__What to do__. Could you copy out every line of the data where the word "anaLink" occurs?

──────── Dataset entries

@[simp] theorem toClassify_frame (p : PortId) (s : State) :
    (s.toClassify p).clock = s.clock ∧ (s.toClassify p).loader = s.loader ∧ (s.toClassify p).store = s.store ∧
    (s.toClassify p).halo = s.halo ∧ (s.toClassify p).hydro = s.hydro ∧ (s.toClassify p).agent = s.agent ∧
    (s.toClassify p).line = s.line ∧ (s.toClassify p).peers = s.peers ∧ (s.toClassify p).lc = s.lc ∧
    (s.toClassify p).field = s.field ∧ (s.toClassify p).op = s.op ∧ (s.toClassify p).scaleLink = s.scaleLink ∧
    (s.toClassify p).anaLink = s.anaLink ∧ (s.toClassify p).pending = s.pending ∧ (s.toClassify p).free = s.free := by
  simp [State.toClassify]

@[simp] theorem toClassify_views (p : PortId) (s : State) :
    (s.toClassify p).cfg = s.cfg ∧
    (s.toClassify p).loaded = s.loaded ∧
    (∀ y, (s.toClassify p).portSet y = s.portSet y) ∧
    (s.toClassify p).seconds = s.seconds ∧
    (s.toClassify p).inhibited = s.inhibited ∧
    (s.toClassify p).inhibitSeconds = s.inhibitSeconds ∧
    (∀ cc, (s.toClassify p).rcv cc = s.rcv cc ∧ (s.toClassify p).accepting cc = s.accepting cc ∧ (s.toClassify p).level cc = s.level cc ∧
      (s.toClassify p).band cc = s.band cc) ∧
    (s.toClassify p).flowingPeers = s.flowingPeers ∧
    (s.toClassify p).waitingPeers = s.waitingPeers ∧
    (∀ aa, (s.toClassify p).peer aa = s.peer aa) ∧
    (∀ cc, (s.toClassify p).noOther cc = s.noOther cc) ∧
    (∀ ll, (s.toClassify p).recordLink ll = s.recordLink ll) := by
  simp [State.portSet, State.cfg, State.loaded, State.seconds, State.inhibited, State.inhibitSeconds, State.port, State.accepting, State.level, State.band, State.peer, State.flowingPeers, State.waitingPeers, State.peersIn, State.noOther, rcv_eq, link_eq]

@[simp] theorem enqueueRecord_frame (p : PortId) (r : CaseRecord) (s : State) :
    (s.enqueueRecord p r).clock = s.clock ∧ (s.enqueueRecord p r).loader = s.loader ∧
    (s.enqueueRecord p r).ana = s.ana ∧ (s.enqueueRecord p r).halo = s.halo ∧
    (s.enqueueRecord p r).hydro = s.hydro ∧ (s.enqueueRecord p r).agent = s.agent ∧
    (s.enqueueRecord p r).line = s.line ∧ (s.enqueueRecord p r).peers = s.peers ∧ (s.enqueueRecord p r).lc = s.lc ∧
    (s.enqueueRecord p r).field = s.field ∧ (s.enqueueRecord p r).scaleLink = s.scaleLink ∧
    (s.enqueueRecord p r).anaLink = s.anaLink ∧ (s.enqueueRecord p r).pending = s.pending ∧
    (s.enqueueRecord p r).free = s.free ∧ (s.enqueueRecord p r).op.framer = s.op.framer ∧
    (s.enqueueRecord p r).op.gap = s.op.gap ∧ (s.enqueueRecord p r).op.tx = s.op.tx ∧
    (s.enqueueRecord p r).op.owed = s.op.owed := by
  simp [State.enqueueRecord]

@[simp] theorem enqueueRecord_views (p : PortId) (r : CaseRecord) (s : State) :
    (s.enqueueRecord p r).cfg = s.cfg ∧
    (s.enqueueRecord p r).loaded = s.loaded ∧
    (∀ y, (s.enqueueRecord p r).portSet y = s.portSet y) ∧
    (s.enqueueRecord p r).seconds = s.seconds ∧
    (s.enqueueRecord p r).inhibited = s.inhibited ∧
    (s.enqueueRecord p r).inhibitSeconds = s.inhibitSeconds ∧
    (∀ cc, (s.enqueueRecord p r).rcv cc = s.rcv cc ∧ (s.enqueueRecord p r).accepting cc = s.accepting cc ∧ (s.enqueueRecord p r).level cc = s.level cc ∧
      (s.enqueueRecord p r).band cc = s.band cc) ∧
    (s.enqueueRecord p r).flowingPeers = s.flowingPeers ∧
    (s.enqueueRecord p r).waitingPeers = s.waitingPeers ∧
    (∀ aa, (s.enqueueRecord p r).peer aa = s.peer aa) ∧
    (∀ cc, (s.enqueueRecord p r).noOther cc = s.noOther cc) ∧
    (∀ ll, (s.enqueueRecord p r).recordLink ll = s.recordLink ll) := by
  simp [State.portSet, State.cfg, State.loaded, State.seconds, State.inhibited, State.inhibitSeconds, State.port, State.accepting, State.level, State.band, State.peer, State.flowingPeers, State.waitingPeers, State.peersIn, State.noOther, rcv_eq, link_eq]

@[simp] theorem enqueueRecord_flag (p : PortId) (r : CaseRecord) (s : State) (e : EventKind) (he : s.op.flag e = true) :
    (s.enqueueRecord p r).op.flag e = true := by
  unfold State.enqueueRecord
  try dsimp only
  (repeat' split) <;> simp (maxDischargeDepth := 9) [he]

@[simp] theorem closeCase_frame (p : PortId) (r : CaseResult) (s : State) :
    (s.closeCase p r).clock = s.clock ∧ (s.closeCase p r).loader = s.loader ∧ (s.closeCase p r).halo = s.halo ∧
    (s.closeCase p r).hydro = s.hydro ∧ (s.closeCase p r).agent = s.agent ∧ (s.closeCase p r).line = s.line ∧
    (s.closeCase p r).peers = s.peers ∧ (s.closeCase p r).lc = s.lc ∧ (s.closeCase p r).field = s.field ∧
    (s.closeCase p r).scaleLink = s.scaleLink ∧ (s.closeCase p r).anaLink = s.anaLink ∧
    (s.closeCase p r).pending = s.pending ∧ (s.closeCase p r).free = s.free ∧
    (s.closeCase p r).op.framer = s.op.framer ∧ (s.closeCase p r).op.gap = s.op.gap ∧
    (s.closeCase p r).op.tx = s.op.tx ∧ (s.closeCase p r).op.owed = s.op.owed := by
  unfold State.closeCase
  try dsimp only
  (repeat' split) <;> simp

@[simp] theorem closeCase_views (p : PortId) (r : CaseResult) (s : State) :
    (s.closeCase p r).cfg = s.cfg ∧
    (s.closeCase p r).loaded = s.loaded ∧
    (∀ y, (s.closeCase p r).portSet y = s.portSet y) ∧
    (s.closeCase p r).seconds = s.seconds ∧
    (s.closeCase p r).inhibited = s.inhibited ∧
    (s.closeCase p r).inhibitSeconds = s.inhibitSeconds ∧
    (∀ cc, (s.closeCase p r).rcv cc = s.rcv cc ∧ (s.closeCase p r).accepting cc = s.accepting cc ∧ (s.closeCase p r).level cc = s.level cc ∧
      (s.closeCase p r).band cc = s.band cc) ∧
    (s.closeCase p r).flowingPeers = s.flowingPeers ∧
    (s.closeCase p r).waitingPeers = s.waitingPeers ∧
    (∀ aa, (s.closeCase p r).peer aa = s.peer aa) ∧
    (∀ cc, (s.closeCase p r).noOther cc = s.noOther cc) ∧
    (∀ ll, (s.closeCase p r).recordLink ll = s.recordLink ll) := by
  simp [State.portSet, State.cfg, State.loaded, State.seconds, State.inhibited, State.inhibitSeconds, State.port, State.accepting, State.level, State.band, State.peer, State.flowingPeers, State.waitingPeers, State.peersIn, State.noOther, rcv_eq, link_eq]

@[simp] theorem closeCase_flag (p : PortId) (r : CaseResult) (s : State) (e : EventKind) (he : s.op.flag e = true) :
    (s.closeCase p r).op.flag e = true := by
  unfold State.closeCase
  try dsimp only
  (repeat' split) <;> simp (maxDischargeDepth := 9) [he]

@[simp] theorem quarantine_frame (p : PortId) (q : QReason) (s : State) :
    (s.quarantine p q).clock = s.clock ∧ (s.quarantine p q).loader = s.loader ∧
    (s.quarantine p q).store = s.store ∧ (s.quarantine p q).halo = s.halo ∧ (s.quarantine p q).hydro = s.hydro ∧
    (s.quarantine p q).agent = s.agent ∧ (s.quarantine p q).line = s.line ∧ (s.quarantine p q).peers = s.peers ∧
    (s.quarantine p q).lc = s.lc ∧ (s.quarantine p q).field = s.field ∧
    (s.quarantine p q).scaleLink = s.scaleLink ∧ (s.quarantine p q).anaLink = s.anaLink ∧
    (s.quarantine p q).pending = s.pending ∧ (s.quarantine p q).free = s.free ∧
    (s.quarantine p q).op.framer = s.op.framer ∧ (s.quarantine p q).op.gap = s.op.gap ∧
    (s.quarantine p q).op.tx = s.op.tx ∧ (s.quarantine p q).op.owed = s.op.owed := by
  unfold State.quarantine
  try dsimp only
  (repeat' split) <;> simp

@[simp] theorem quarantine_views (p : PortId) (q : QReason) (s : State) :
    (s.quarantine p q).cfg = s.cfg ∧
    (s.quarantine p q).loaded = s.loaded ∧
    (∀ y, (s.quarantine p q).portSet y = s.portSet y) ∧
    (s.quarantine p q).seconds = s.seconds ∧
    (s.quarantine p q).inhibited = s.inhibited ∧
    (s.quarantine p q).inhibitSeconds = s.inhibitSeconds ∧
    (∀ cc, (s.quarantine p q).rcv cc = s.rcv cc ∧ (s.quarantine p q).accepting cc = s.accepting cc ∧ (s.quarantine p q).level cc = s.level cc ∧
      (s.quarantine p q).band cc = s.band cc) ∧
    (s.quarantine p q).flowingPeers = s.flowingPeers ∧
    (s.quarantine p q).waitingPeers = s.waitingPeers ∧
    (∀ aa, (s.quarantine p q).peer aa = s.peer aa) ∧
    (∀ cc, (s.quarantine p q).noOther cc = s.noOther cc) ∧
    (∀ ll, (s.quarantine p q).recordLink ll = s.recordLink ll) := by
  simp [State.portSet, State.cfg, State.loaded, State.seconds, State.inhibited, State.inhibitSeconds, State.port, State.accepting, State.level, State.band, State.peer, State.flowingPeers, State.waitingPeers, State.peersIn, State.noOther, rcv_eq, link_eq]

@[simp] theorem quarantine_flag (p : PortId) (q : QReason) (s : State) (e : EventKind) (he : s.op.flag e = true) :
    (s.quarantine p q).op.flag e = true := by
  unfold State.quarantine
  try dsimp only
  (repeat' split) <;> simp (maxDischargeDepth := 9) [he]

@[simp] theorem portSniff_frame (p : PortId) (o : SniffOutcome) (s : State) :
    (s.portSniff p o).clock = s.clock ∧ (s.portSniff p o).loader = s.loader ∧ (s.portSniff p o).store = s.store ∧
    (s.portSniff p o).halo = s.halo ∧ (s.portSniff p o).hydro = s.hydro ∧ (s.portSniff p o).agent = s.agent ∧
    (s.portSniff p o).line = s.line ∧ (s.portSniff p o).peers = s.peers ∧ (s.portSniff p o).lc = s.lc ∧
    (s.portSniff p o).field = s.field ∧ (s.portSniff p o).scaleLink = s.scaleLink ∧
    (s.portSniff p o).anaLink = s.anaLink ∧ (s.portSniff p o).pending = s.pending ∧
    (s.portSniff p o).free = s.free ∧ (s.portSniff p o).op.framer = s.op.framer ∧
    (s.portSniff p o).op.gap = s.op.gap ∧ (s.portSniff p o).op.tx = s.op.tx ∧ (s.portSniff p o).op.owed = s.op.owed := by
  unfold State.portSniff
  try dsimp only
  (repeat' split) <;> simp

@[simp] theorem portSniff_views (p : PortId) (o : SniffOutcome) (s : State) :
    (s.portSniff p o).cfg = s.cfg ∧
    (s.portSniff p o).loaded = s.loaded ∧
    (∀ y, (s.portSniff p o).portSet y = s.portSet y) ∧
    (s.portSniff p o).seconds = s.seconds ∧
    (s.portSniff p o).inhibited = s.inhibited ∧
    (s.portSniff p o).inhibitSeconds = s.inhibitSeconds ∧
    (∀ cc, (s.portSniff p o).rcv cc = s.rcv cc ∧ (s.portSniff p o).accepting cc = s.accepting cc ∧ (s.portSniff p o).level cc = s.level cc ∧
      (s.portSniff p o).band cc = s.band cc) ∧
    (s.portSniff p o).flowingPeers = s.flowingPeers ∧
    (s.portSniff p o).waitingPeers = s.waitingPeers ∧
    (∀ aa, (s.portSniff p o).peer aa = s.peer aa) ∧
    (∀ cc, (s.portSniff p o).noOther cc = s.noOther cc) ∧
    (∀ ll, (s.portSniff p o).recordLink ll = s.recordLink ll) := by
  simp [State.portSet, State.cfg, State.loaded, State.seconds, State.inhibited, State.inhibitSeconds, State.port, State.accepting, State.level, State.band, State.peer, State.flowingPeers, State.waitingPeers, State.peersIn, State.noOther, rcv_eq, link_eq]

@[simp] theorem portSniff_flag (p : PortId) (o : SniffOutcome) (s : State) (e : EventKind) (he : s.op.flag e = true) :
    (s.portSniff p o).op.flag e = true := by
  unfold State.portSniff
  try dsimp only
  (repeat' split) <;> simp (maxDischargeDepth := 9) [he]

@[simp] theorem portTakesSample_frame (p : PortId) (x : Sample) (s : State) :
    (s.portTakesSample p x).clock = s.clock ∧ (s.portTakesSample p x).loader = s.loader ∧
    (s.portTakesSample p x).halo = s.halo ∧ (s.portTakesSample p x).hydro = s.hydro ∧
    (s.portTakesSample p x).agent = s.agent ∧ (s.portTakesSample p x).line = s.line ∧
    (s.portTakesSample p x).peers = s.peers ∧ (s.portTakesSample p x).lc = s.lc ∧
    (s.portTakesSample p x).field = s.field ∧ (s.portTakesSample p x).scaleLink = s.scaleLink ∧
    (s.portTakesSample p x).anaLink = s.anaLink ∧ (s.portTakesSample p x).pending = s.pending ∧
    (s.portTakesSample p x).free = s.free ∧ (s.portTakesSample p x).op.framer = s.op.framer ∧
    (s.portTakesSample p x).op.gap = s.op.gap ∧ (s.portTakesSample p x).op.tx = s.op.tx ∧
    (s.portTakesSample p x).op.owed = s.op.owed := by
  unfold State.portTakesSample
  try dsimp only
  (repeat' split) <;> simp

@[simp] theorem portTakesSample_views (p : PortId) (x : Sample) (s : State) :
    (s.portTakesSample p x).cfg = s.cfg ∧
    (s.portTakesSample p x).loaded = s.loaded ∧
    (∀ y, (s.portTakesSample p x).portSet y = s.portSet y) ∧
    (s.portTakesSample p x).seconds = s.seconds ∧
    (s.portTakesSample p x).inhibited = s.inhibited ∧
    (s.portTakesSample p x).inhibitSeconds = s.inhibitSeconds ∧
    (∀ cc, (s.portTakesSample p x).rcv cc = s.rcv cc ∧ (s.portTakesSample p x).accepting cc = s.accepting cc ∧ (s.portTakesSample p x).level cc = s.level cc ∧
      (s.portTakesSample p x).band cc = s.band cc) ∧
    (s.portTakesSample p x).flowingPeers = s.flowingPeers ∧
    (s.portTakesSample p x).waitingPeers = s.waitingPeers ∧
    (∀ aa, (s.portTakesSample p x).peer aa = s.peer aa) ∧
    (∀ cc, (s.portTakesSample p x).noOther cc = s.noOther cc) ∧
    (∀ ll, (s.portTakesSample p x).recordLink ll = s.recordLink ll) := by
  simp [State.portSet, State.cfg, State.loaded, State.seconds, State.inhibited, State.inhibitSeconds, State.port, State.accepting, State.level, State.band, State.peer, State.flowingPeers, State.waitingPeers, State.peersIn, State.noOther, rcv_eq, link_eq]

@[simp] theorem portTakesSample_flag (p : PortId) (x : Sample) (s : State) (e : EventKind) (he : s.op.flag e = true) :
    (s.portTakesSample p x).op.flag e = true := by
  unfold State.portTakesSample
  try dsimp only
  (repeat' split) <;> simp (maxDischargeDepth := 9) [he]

────────────────

__Answer section__.
    (s.toClassify p).anaLink = s.anaLink ∧ (s.toClassify p).pending = s.pending ∧ (s.toClassify p).free = s.free := by
    (s.enqueueRecord p r).anaLink = s.anaLink ∧ (s.enqueueRecord p r).pending = s.pending ∧
    (s.closeCase p r).scaleLink = s.scaleLink ∧ (s.closeCase p r).anaLink = s.anaLink ∧
    (s.quarantine p q).scaleLink = s.scaleLink ∧ (s.quarantine p q).anaLink = s.anaLink ∧
    (s.portSniff p o).anaLink = s.anaLink ∧ (s.portSniff p o).pending = s.pending ∧
    (s.portTakesSample p x).anaLink = s.anaLink ∧ (s.portTakesSample p x).pending = s.pending ∧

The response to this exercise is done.